Answering some of the generic questions:
Are Jumbo Frames an unquestionable requirement?
For FCoE it's somewhat irrelevant, as the FCoE frames are handled differently, their own default MTU is 2148 (frame size). You can do larger, but as with jumbo frames in general there's minimal benefit. An FCoE capable switch will just handle this.
Is it better for these modules to sit in the aggregation layer or access layer in case there's a future need to tie them together (as we have an L2 access layer not directly tied to one another with L2 adjacencies between pairs of access switches that traverse the agg switches).
Access really is the main place to use FCoE, replacing HBA's and edge FC switches with CNA's and 10g "converged ethernet" switches. Replacing distribution and core with FCoE can make sense when bandwidth needs justify it (or new build that has to run FC).
This is probably your sticking point actually, if you're not doing 10g to the machine you're almost certainly going to be very underwhelmed with the performance you'll get.
(Extra credit) Is FCoE the better choice over iSCSI?
Depends on what you're doing, almost certainly not, and there may be better options than either.
At a previous job we had a nice design using NFS (storage was NetApp's) where OS volumes were stored on a shared volume between the VM hosts (as normal), but data was individual NFS volumes, shared or separate as appropriate for the host, worked well in our environment as it was one group of admins managing ops from the app down to the hardware (well, its config, rack-n-stack, swaps, etc. was smarthands). Combined with NetApp's snapshots & snapmirror this made backup and restores trivial.

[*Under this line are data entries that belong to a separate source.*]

-- ==== Sys2Proof/Machine/Fabric.lean ====
section
/-! DEFINITION. The Fabric Port: the link, the inbound messages and the cell messages (chapter 9). -/

namespace Sys2Proof.Machine

/-! ### Inbound messages (R169, R170) -/

/-- A message that fails R169: dropped, counted and posted with its kind code as received. -/
def malformed (kind : Byte) (why : MessageFault) (s : State) : State :=
  postAll (noticeMessageError kind.toNat why)
    (s.onFabric fun f => { f with malformed := satInc f.malformed })

/-- The reason a malformed message is posted with. -/
def Malformed.fault : Malformed → MessageFault
  | .check => .check
  | .format => .format

/-! ### Cell messages (R172, R173) -/

/-- A cell message that fails a check of R172: discarded, counted and posted with its source port. -/
def rejectCell (p : Fin 24) (why : MessageFault) (s : State) : State :=
  postAll (noticeMessageError p.1 why)
    (s.onFabric fun f => { f with rejectedCells := satInc f.rejectedCells })

/-- Check 4 of R172: the station configured on the source port, where its number is the one the message names. -/
def State.sender (s : State) (p : Fin 24) (station : Byte) : Option (Fin 32) :=
  match s.stationOn p with
  | some i => if station.toNat = i.1 then some i else none
  | none => none

/-- A message of a kind other than SYNC that passes check 4 is handed to its owner (R172, R173). -/
def fromStation (p : Fin 24) (station : Byte) (own : Fin 32 → State → State) (s : State) : State :=
  match s.sender p station with
  | some i => own i s
  | none => rejectCell p .port s

/-- A CELL-IN that passes R169, with the stamp made before the checks: the checks of R172 in order, then the owner of its
kind (R171, R173). SYNC and FILL-DONE read the stamp; a VERDICT is not compared with it (R117), and R70 and R141 name
none. -/
def takeCell (p : Fin 24) (station : Byte) (c : Cell) (began : Stamp) (s : State) : State :=
  match c with
  | .badKind => rejectCell p .kind s
  | .badLength => rejectCell p .length s
  | .sync seq sec ns =>
    if p = s.time.config.gmPort then takeSync seq sec ns began s else rejectCell p .port s
  | .fillDone head result sec ns => fromStation p station (fun i => takeFill i head result sec ns began.mt) s
  | .verdict v d sec ns => fromStation p station (fun i => takeVerdict i v d sec ns) s
  | .backoff code classes => fromStation p station (fun _ => takeBackoff p code classes) s
  | .need output word => fromStation p station (fun i => takeNeed i output word) s

/-- A message that passes R169 is handed to its owner (R170). -/
def handOn (m : Inbound) (s : State) : State :=
  match m with
  | .enqueue stream handle length => takeEnqueue stream handle length s
  | .sent handle wire => takeSent handle wire s
  | .portState p up paused high => takePortState p up paused high s
  | .cellIn p station c began => takeCell p station c began s

/-- An inbound message of kind `kind`, as R169 reads it: taken in UP alone (R164). -/
def takeInbound (kind : Byte) (m : Except Malformed Inbound) (s : State) : State :=
  if s.fabric.up = false then s
  else
    match m with
    | .ok m => handOn m s
    | .error why => malformed kind why.fault s

/-! ### The link (R164, R165) -/

/-- Completion of training (R164). -/
def linkUp (s : State) : State :=
  let s1 := s.onFabric fun f =>
    { f with
      up := true, upCount := satInc f.upCount, lastUp := some s.now, outbound := .resync :: f.outbound }
  postAll (noticeResync s1.fabric.upCount true) s1

/-- The Descriptor Store emptied, each descriptor counted as void (R64). -/
def voidStore (s : State) : State :=
  { s with store := [], voids := s.store.foldl (fun n _ => satInc n) s.voids }

/-- Every DRAINING stream left without a descriptor becomes FREE, in ascending number (R64). -/
def drainAll (s : State) : State := forEach (numbers 128) drainCheck s

/-- The loss of the link (R165). -/
def linkLost (s : State) : State :=
  let s1 := s.onFabric fun f =>
    { f with up := false, lastDown := some s.now, outbound := [], alignTimer := none }
  let s2 := allAbsent (markPorts (drainAll (voidStore s1)))
  postAll (noticeResync s2.fabric.upCount false) s2

/-- The 100 µs of an alignment loss, in local time (R165). -/
def alignmentLimit : Nat := localUs 100

/-! ### FABRIC-REPORT (R175) -/

/-- The reply body of FABRIC-REPORT. -/
def fabricReport (f : Fabric) : List Byte :=
  flag f.up ++ be 4 f.upCount ++ timeOrFF f.lastUp ++ timeOrFF f.lastDown ++ be 4 f.malformed
    ++ be 4 f.rejectedCells ++ be 4 f.overflow ++ be 2 f.outbound.length

/-- FABRIC-REPORT (R175). -/
def ownFabricReport (s : State) : Answer := done (fabricReport s.fabric) s

/-! ### The meanings of the commands -/

/-- MALFORMED_MESSAGE: a message as it stands on the lane, judged by R169; one that passes is handed on (log entry
13). -/
def execMalformedMessage (kind : Byte) (rest : List Byte) (s : State) (began : Option Stamp := none) : Result :=
  .next (takeInbound kind (readInbound kind rest (s.stampOf began)) s)

/-- ENQUEUE (R53, R54). -/
def execEnqueue (stream : Byte) (handle length : BitVec 16) (s : State) : Result :=
  .next (takeInbound 1 (.ok (.enqueue stream handle length)) s)

/-- SENT (R83, R85). -/
def execSent (handle : BitVec 16) (wireSec : BitVec 48) (wireNs : BitVec 32) (s : State) : Result :=
  .next (takeInbound 2 (readSent handle wireSec wireNs) s)

/-- PORT_STATE (R76). -/
def execPortState (port link pause watermark : Byte) (s : State) : Result :=
  .next (takeInbound 3 (readPortState port link pause watermark) s)

/-- CELL_IN: a cell message as it stands inside a CELL-IN (R171, R172). -/
def execCellIn (port kind code station : Byte) (body : List Byte) (s : State)
    (began : Option Stamp := none) : Result :=
  .next (takeInbound 4 (readCellIn port station (readCell kind code body) (s.stampOf began)) s)

/-- SYNC (R3, R171, R172). -/
def execSync (port code station seq : Byte) (originSec : BitVec 48) (originNs : BitVec 32) (s : State)
    (began : Option Stamp := none) : Result :=
  let _ := code
  .next (takeInbound 4 (readCellIn port station (.sync seq originSec originNs) (s.stampOf began)) s)

/-- FILL_DONE (R98 to R102, R171, R172). -/
def execFillDone (port code station head result : Byte) (fillSec : BitVec 48) (fillNs : BitVec 32)
    (s : State) (began : Option Stamp := none) : Result :=
  let _ := code
  .next (takeInbound 4 (readCellIn port station (.fillDone head result fillSec fillNs) (s.stampOf began)) s)

/-- VERDICT (R117 to R122, R171, R172). -/
def execVerdict (port code station verdict detail : Byte) (stampSec : BitVec 48) (stampNs : BitVec 32)
    (s : State) (began : Option Stamp := none) : Result :=
  let _ := code
  .next (takeInbound 4 (readCellIn port station (.verdict verdict detail stampSec stampNs) (s.stampOf began)) s)

/-- BACKOFF (R70, R171, R172). -/
def execBackoff (port code station classes : Byte) (s : State) (began : Option Stamp := none) : Result :=
  .next (takeInbound 4 (readCellIn port station (.backoff code classes) (s.stampOf began)) s)

/-- NEED (R141, R171, R172). -/
def execNeed (port code station output word : Byte) (s : State) (began : Option Stamp := none) : Result :=
  let _ := code
  .next (takeInbound 4 (readCellIn port station (.need output word) (s.stampOf began)) s)

/-- TRAINING_COMPLETE (R164): it takes the link from DOWN to UP. -/
def execTrainingComplete (s : State) : Result := .next (if s.fabric.up then s else linkUp s)

/-- LOSS_OF_ALIGNMENT (R165): the 100 µs begin, where they do not run already (log entry 25). -/
def execLossOfAlignment (s : State) : Result :=
  .next (if s.fabric.up = true ∧ s.fabric.alignTimer = none then
      s.onFabric fun f => { f with alignTimer := some (s.localNow + alignmentLimit) }
    else s)

/-- ALIGNMENT_REGAINED (R165): within the 100 µs, the timer is cancelled and the link is not lost (log entry 25). -/
def execAlignmentRegained (s : State) : Result :=
  .next (match s.fabric.alignTimer with
    | some d => if s.localNow ≤ d then s.onFabric fun f => { f with alignTimer := none } else s
    | none => s)

/-- ALIGNMENT_LOSS_EXPIRY (R165). -/
def execAlignmentLossExpiry (s : State) : Result :=
  .next (if s.fabric.up = true ∧ localReached s.fabric.alignTimer s.localNow = true then linkLost s else s)

/-- RESTART_SIGNAL (R165). -/
def execRestartSignal (s : State) : Result := .next (if s.fabric.up then linkLost s else s)

/-- OUTBOUND_MESSAGE_SENT (R167): in UP the message at the head of the outbound queue leaves it. -/
def execOutboundMessageSent (s : State) : Result :=
  match s.fabric.up, s.fabric.outbound with
  | true, m :: rest => .next (s.onFabric fun f => { f with outbound := rest, laneOut := outBytes m })
  | _, _ => .next s

/-- FABRIC_REPORT. -/
def execFabricReport (l : Link) (tag : Byte) (s : State) : Result :=
  .next (request l tag .fabricReport ownFabricReport s)

end Sys2Proof.Machine
end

L2 Access is often needed when autonomous wireless access points are deployed across multiple switches, thus allowing users to roam from AP to AP without having to get new addresses. Current controller based wireless solutions tunnel the user traffic to a central drop-off point, so wireless APs can be connected in any subnet so long as they can communicate with the controller.
L3 in the access layer works well when there's no need for devices connected to multiple switches to access the same subnet/broadcast domain. It eliminates the need for loop prevention (STP) and VLAN trunking configuration (such as Cisco VTP or manual VLAN configuration).

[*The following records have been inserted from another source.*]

-- ==== Sys2Proof/Machine/Dispatch.lean ====
section
/-! DEFINITION. The dispatch of the commands: one arm per constructor of Instr, one meaning per arm. -/

namespace Sys2Proof.Machine

/-- The effect of a command on everything but the queue. -/
def exec (i : Instr) (s : State) : Host.Outcome State Fault Refusal :=
  match i with
  | .powerOnReset => Sys2Proof.Machine.execPowerOnReset s
  | .warmReset => Sys2Proof.Machine.execWarmReset s
  | .mtAdvance => Sys2Proof.Machine.execMtAdvance s
  | .pulseEdge edge occurred => Sys2Proof.Machine.execPulseEdge edge s occurred
  | .write l bytes => Sys2Proof.Machine.execWrite l bytes s
  | .read l mosi => Sys2Proof.Machine.execRead l mosi s
  | .replyPlaced l => Sys2Proof.Machine.execReplyPlaced l s
  | .timeConfig l tag prio0 prio1 prio2 syncMs pathDelay pulseDelay kp ki stepUs lockNs q holdoverS gmPort edge => Sys2Proof.Machine.execTimeConfig l tag prio0 prio1 prio2 syncMs pathDelay pulseDelay kp ki stepUs lockNs q holdoverS gmPort edge s
  | .timePulseSet l tag op second => Sys2Proof.Machine.execTimePulseSet l tag op second s
  | .timeStepLock l tag setting => Sys2Proof.Machine.execTimeStepLock l tag setting s
  | .timeFaultClear l tag sources => Sys2Proof.Machine.execTimeFaultClear l tag sources s
  | .timeReport l tag page => Sys2Proof.Machine.execTimeReport l tag page s
  | .stationSet l tag station role port heads => Sys2Proof.Machine.execStationSet l tag station role port heads s
  | .stationRemove l tag station => Sys2Proof.Machine.execStationRemove l tag station s
  | .stationRun l tag station => Sys2Proof.Machine.execStationRun l tag station s
  | .stationHold l tag station => Sys2Proof.Machine.execStationHold l tag station s
  | .stationReport l tag first count => Sys2Proof.Machine.execStationReport l tag first count s
  | .streamOpen l tag stream cls port station queue quota cap staleUs recovery wireHold => Sys2Proof.Machine.execStreamOpen l tag stream cls port station queue quota cap staleUs recovery wireHold s
  | .streamClose l tag stream flush => Sys2Proof.Machine.execStreamClose l tag stream flush s
  | .streamAdjust l tag stream quota cap queue recovery staleUs => Sys2Proof.Machine.execStreamAdjust l tag stream quota cap queue recovery staleUs s
  | .streamReport l tag selector number => Sys2Proof.Machine.execStreamReport l tag selector number s
  | .queueSet l tag queue enabled periodUs pauseAware => Sys2Proof.Machine.execQueueSet l tag queue enabled periodUs pauseAware s
  | .queueReport l tag queue => Sys2Proof.Machine.execQueueReport l tag queue s
  | .backoffMatch l tag mask compare => Sys2Proof.Machine.execBackoffMatch l tag mask compare s
  | .portSet l tag port share => Sys2Proof.Machine.execPortSet l tag port share s
  | .portReport l tag port => Sys2Proof.Machine.execPortReport l tag port s
  | .pointSet l tag point enabled required camera output travelUs halfWindowUs allowanceUs => Sys2Proof.Machine.execPointSet l tag point enabled required camera output travelUs halfWindowUs allowanceUs s
  | .gateSet l tag output delayUs halfWindowUs widthUs => Sys2Proof.Machine.execGateSet l tag output delayUs halfWindowUs widthUs s
  | .trackReport l tag zero => Sys2Proof.Machine.execTrackReport l tag zero s
  | .trackList l tag start => Sys2Proof.Machine.execTrackList l tag start s
  | .outputSet l tag output mode level widthUs period enable runAlways => Sys2Proof.Machine.execOutputSet l tag output mode level widthUs period enable runAlways s
  | .outputReport l tag output => Sys2Proof.Machine.execOutputReport l tag output s
  | .grantAsk l tag level base limit lease => Sys2Proof.Machine.execGrantAsk l tag level base limit lease s
  | .grantConcur l tag slot number => Sys2Proof.Machine.execGrantConcur l tag slot number s
  | .grantDecline l tag slot number => Sys2Proof.Machine.execGrantDecline l tag slot number s
  | .grantExtend l tag slot number added => Sys2Proof.Machine.execGrantExtend l tag slot number added s
  | .grantRelease l tag slot number => Sys2Proof.Machine.execGrantRelease l tag slot number s
  | .grantRevoke l tag slot number => Sys2Proof.Machine.execGrantRevoke l tag slot number s
  | .grantPolicy l tag maxLease => Sys2Proof.Machine.execGrantPolicy l tag maxLease s
  | .grantReport l tag => Sys2Proof.Machine.execGrantReport l tag s
  | .fabricReport l tag => Sys2Proof.Machine.execFabricReport l tag s
  | .noticeTake l tag => Sys2Proof.Machine.execNoticeTake l tag s
  | .noticeClear l tag => Sys2Proof.Machine.execNoticeClear l tag s
  | .noticeMask l tag mask => Sys2Proof.Machine.execNoticeMask l tag mask s
  | .linkReset l tag => Sys2Proof.Machine.execLinkReset l tag s
  | .partInfo l tag => Sys2Proof.Machine.execPartInfo l tag s
  | .partReset l tag => Sys2Proof.Machine.execPartReset l tag s
  | .malformedMessage kind rest began => Sys2Proof.Machine.execMalformedMessage kind rest s began
  | .enqueue stream handle length => Sys2Proof.Machine.execEnqueue stream handle length s
  | .sent handle wireSec wireNs => Sys2Proof.Machine.execSent handle wireSec wireNs s
  | .portState port link pause watermark => Sys2Proof.Machine.execPortState port link pause watermark s
  | .cellIn port kind code station body began => Sys2Proof.Machine.execCellIn port kind code station body s began
  | .sync port code station seq originSec originNs began => Sys2Proof.Machine.execSync port code station seq originSec originNs s began
  | .fillDone port code station head result fillSec fillNs began => Sys2Proof.Machine.execFillDone port code station head result fillSec fillNs s began
  | .verdict port code station verdict detail stampSec stampNs began => Sys2Proof.Machine.execVerdict port code station verdict detail stampSec stampNs s began
  | .backoff port code station classes began => Sys2Proof.Machine.execBackoff port code station classes s began
  | .need port code station output word began => Sys2Proof.Machine.execNeed port code station output word s began
  | .trainingComplete => Sys2Proof.Machine.execTrainingComplete s
  | .alignmentLossExpiry => Sys2Proof.Machine.execAlignmentLossExpiry s
  | .restartSignal => Sys2Proof.Machine.execRestartSignal s
  | .outboundMessageSent => Sys2Proof.Machine.execOutboundMessageSent s
  | .faultDeadlineExpiry src => Sys2Proof.Machine.execFaultDeadlineExpiry src s
  | .holdoverDeadlineExpiry => Sys2Proof.Machine.execHoldoverDeadlineExpiry s
  | .stalenessDeadlineExpiry handle => Sys2Proof.Machine.execStalenessDeadlineExpiry handle s
  | .pacingQueueExpiry queue => Sys2Proof.Machine.execPacingQueueExpiry queue s
  | .release port => Sys2Proof.Machine.execRelease port s
  | .sentOverdueExpiry handle => Sys2Proof.Machine.execSentOverdueExpiry handle s
  | .triggerDeadlineExpiry seq point => Sys2Proof.Machine.execTriggerDeadlineExpiry seq point s
  | .verdictDeadlineExpiry seq point => Sys2Proof.Machine.execVerdictDeadlineExpiry seq point s
  | .gateDeadlineExpiry => Sys2Proof.Machine.execGateDeadlineExpiry s
  | .windowEndExpiry => Sys2Proof.Machine.execWindowEndExpiry s
  | .askTimeoutExpiry slot => Sys2Proof.Machine.execAskTimeoutExpiry slot s
  | .warningTimeExpiry slot => Sys2Proof.Machine.execWarningTimeExpiry slot s
  | .expiryMtExpiry slot => Sys2Proof.Machine.execExpiryMtExpiry slot s
  | .pulseEndExpiry output => Sys2Proof.Machine.execPulseEndExpiry output s
  | .feedInstant output => Sys2Proof.Machine.execFeedInstant output s
  | .lossOfAlignment => Sys2Proof.Machine.execLossOfAlignment s
  | .alignmentRegained => Sys2Proof.Machine.execAlignmentRegained s

end Sys2Proof.Machine
end

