-- ==== Sys2Proof/Machine/Step.lean ====
section
/-! DEFINITION. The step of the block: the command at the front of the queue. -/

namespace Sys2Proof.Machine

/-- The state with the queue `q`. -/
def State.withQueue (s : State) (q : List Instr) : State := { s with pending := q }

/-- One step: the command at the front of the queue, on the state with the queue's rest. On an empty queue the block
idles (log entry 29). -/
def step (s : State) : Host.Outcome State Fault Refusal :=
  match s.pending with
  | c :: rest => exec c (s.withQueue rest)
  | [] => .next s

/-- `s` with the command that a word spells put at the front of the queue; no word spells one (log entry 30). -/
def State.withFetchWord (s : State) (nbits w : Nat) : State :=
  match decodeTableWord nbits w with
  | some c => s.withQueue (c :: s.pending)
  | none => s

end Sys2Proof.Machine
end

L3 access layers do add their own requirements for protocols and configuration. Unless you want to do static routing you have to take on configuration of a dynamic routing protocol such as such as OSPF (standard) or EIGRP (Cisco).
In L3 access networks with dynamic routing it is also a good idea to summarize or tune advertised routes between layers of the network. For example, you can advertise only a default route from the Aggregation layer to the Access layer to limit the number of routes a simple access switch must learn and maintain. Turning off auto summarization on the Access switches can also help prevent a misconfiguration from causing one switch to advertise routes it should not. Auto summarization is disabled by default on many current software revisions, but is worth verifying for your switch and software version.
Finally, access layer diameter is a factor in choosing L2 or L3. If you want to daisy-chain one access switch off another (where one switch does not connect directly to aggregation) you may need expanded features to run dynamic routing. In Cisco switches you need a more advanced IOS license to run EIGRP in non-Stub mode, allowing it to advertise routes it learned from another switch to the rest of the network.
Best Answer
VPLS, AToM, and L2TP are also additional ways to glue ports together that land on distant routers. Some of them require MPLS on all the in-between routers, but L2TP(v3 in particular) does not require anything besides ip routing on the intermediary routers. Basically, they glue together two remote router ports, and can usually pass spanning tree, etc, since they're not acting as switches in this regard.